Toby Wintermute tjc at wintrmute.net
Mon Dec 19 07:31:53 GMT 2011


2011/12/16 Peter Vereshagin <peter at vereshagin.org>:
> Hello.
>
> 2011/12/16 12:38:16 +1100 Toby Wintermute <tjc at wintrmute.net> => To London.pm Perl M[ou]ngers :
> TW> > (i)Threaded perl5 ( 'use threads' ) doesn't seem to be recommended for
> TW> > production environments.
> TW>
> TW> I know it certainly wasn't recommended back in the days of 5.6 or 5.8,
> TW> but I thought things had improved since then..
>
> They did. Perl6 was released and it seems to have threads those can be recommended.
> Perl5 have fork() that 'just works' and seems to be enough.

So, you're saying that threads under perl5 is forever going to be
considered broken and not worth touching then? :(

Why do all the main distros ship a threading-enabled Perl? I note that
Padre won't build without threads enabled either.
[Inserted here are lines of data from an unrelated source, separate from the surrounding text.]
-- ==== Sys2Proof/Machine/Operands.lean ====
section
/-! DEFINITION. The operand forms: every operand of a command is an unsigned immediate (30_encoding R82), checked
against the bounds of what it indexes (20_memory R63); the operand of a table access is resolved by the collapse walk
(41_keymap_lookup R140). -/

namespace Sys2Proof.Machine

/-- The index value of a direction (10_state R22). -/
def dirIndex : Direction → Nat
  | .up => 0
  | .down => 1
  | .left => 2
  | .right => 3

/-- The index values of `JOY`, `SCR`, `ROTA` and `ROTB` (10_state R22). -/
def joyIndex (cfg : Config) : Nat := cfg.nKeys
def scrIndex (cfg : Config) : Nat := cfg.nKeys + 1
def rotaIndex (cfg : Config) : Nat := cfg.nKeys + 2
def rotbIndex (cfg : Config) : Nat := cfg.nKeys + 3

/-- The bounds check of `LSET` (40_led_commands R111). -/
def ledIndexOk (cfg : Config) (idx : Byte) : Bool := decide (idx.toNat < cfg.nLed)

/-- The bounds check of `KLOOK` (41_keymap_lookup R146, R147). -/
def lookupIndexOk (cfg : Config) (t : Table) (ctl : Byte) : Bool := decide (ctl.toNat < cfg.rowSize t)

/-- `Collapse(T, c, l0)` (41_keymap_lookup R140): the word found, and the layer it was found at. -/
def collapse (cfg : Config) (t : Table) (ix : Nat) : Nat → MapWord × Nat
  | 0 => (cfg.word t 0 ix, 0)
  | l + 1 =>
    if kindOf (cfg.word t (l + 1) ix) = some .trns then collapse cfg t ix l
    else (cfg.word t (l + 1) ix, l + 1)

/-- The word a table entry resolves to at `CUR_LAYER`. -/
def resolve (s : State) (t : Table) (ix : Nat) : MapWord := (collapse s.cfg t ix s.keymap.cur.toNat).1

/-- The scan order: keys by index, then `JOY`, then `SCR` (42_keymap_frame R177). -/
def scanOrder (cfg : Config) : List Nat := List.range (cfg.nKeys + 2)

/-- The actuated controls of the snapshot, in scan order (42_keymap_frame R177). -/
def actuated (s : State) : List Nat := (scanOrder s.cfg).filter (fun c => s.pins.act.getLsbD c)

end Sys2Proof.Machine
end

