/-! ### The statements -/

/-- Settles O12: the four clauses of `WF_CONFIG`, `INV_L0`, and the refusal at every step (log 9). -/
theorem illFormedConfigurationRefused : Obligations.IllFormedConfigurationRefused := by
  unfold Obligations.IllFormedConfigurationRefused
  refine ⟨fun c => ?_, fun c => Config.invL0_iff, fun s => step_of_not_wf⟩
  rw [Config.wf_iff, Config.wordsLegal_iff, Config.dirsInert_iff, Config.whiteBelowMax_iff, Config.rangesOk_iff]

/-- Settles O6: an accepted word is decoded and its instruction executed, a command with the pins of its acceptance,
the model's own mapping word (log 3) with the pins as they stand. -/
theorem stepRunsDecodedInstruction : Obligations.StepRunsDecodedInstruction := by
  unfold Obligations.StepRunsDecodedInstruction
  intro s rest i hw hr
  constructor
  · intro w p hin hd
    calc step s = acceptCommand w ((s.setPins p).setInbox rest) := step_command hw hr hin
      _ = exec i { s with pins := p, inbox := rest } := acceptCommand_of_decode hd _
  · intro m hin hd
    calc step s = acceptMapping m (s.setInbox rest) := step_mapping hw hr hin
      _ = exec i { s with inbox := rest } := acceptMapping_of_decode hd _

end Sys2Proof

-- Proofs of the state family (10_state): what one step writes, the invariant, and the elements of state one by one.

namespace Sys2Proof.Machine

/-! ### What a step leaves, by what was presented -/

/-- `Stepped s t`: a step from `s` leaves `t`. One constructor for each way to write the state; every fatal event, of a
command or of a mapping word, is `fatal`, and a frame is `completed`, `sent` (a completed `FRAME`) or `cut` by a halt. -/
inductive Stepped (s : State) : State → Prop where
  | reset {rest : List Input} (hin : s.inbox = .reset :: rest) : Stepped s (takeReset (s.setInbox rest))
  | idle : Stepped s s
  | fatal (e : FatalEvent) (info : BitVec 16) (p : Pins) (rest : List Input) :
      Stepped s (raiseFatal e info ((s.setPins p).setInbox rest))
  | lset {w : CmdWord} {p : Pins} {rest : List Input} {idx r g b : Byte} (hin : Spec.Commanded s w p rest)
      (hd : decodeCmd w = .ok (.lset idx r g b)) (hi : idx.toNat < s.cfg.nLed) :
      Stepped s (storeColour idx.toNat ⟨r, g, b⟩ ((s.setPins p).setInbox rest))
  | lshow {w : CmdWord} {p : Pins} {rest : List Input} (hin : Spec.Commanded s w p rest)
      (hd : decodeCmd w = .ok .lshow) : Stepped s (transmit ((s.setPins p).setInbox rest))
  | klook {w : CmdWord} {p : Pins} {rest : List Input} {sel : Table} {ctl : Byte} {layer : LayerIx}
      (hr : Running s) (hin : Spec.Commanded s w p rest) (hd : decodeCmd w = .ok (.klook sel ctl layer))
      (hi : ctl.toNat < s.cfg.rowSize sel) (found : MapWord × Nat) :
      Stepped s (recordLookup ((s.setPins p).setInbox rest) found)
  | completed {w : CmdWord} {p : Pins} {rest : List Input} (hr : Running s) (hin : Spec.Commanded s w p rest)
      (hd : decodeCmd w = .ok .kframe) (hm : Spec.ModeHandled ((s.setPins p).setInbox rest)) :
      Stepped s (kframe ((s.setPins p).setInbox rest)).state
  | sent {w : CmdWord} {p : Pins} {rest : List Input} (hr : Running s) (hin : Spec.Commanded s w p rest)
      (hd : decodeCmd w = .ok .frame) (hm : Spec.ModeHandled ((s.setPins p).setInbox rest)) :
      Stepped s (transmit (kframe ((s.setPins p).setInbox rest)).state)
  | cut {w : CmdWord} {p : Pins} {rest : List Input} (hin : Spec.Commanded s w p rest)
      (hd : decodeCmd w = .ok .kframe ∨ decodeCmd w = .ok .frame)
      (hm : ¬ Spec.ModeHandled ((s.setPins p).setInbox rest)) :
      Stepped s (kframe ((s.setPins p).setInbox rest)).state
  | accumulated {m : MapWord} {rest : List Input} (hin : s.inbox = .mapping m :: rest) :
      Stepped s (add (s.setInbox rest) m)
  | applied {m : MapWord} {rest : List Input} (hin : s.inbox = .mapping m :: rest) (k : KeymapState) :
      Stepped s ((s.setInbox rest).setKeymap k)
> TW> > Forks are the standard IPC method for perl5. Event-driven stuff (AE/EV) is a
> TW> > more advanced way, but for 40 parallel requests the forks are just ok.
> TW>
> TW> I'm not sure IPC means what you think it means - or I'm
> TW> misunderstanding you - It's Inter-process communication, right?
> TW> It'd say that forking, threading, and event-driven, are all methods of
> TW> doing simultaneous processing - but don't specify anything about IPC.
>
>
> Right. I just use to avoid telling many words like 'method of doing
> simultaneous processing' in favor of 'perlipc' in this case because:
>
>    $ man perlipc | grep fork | wc -l
>          37
>    $ man perlipc | grep thread | wc -l
>           4
>
> and having several perl processes to communicate between is made just easier
> by mean of fork().

How is fork() making it easier to communicate between processes? On
the contrary, I say that using threads::shared makes it far more
easier than fork() and rolling your own IPC.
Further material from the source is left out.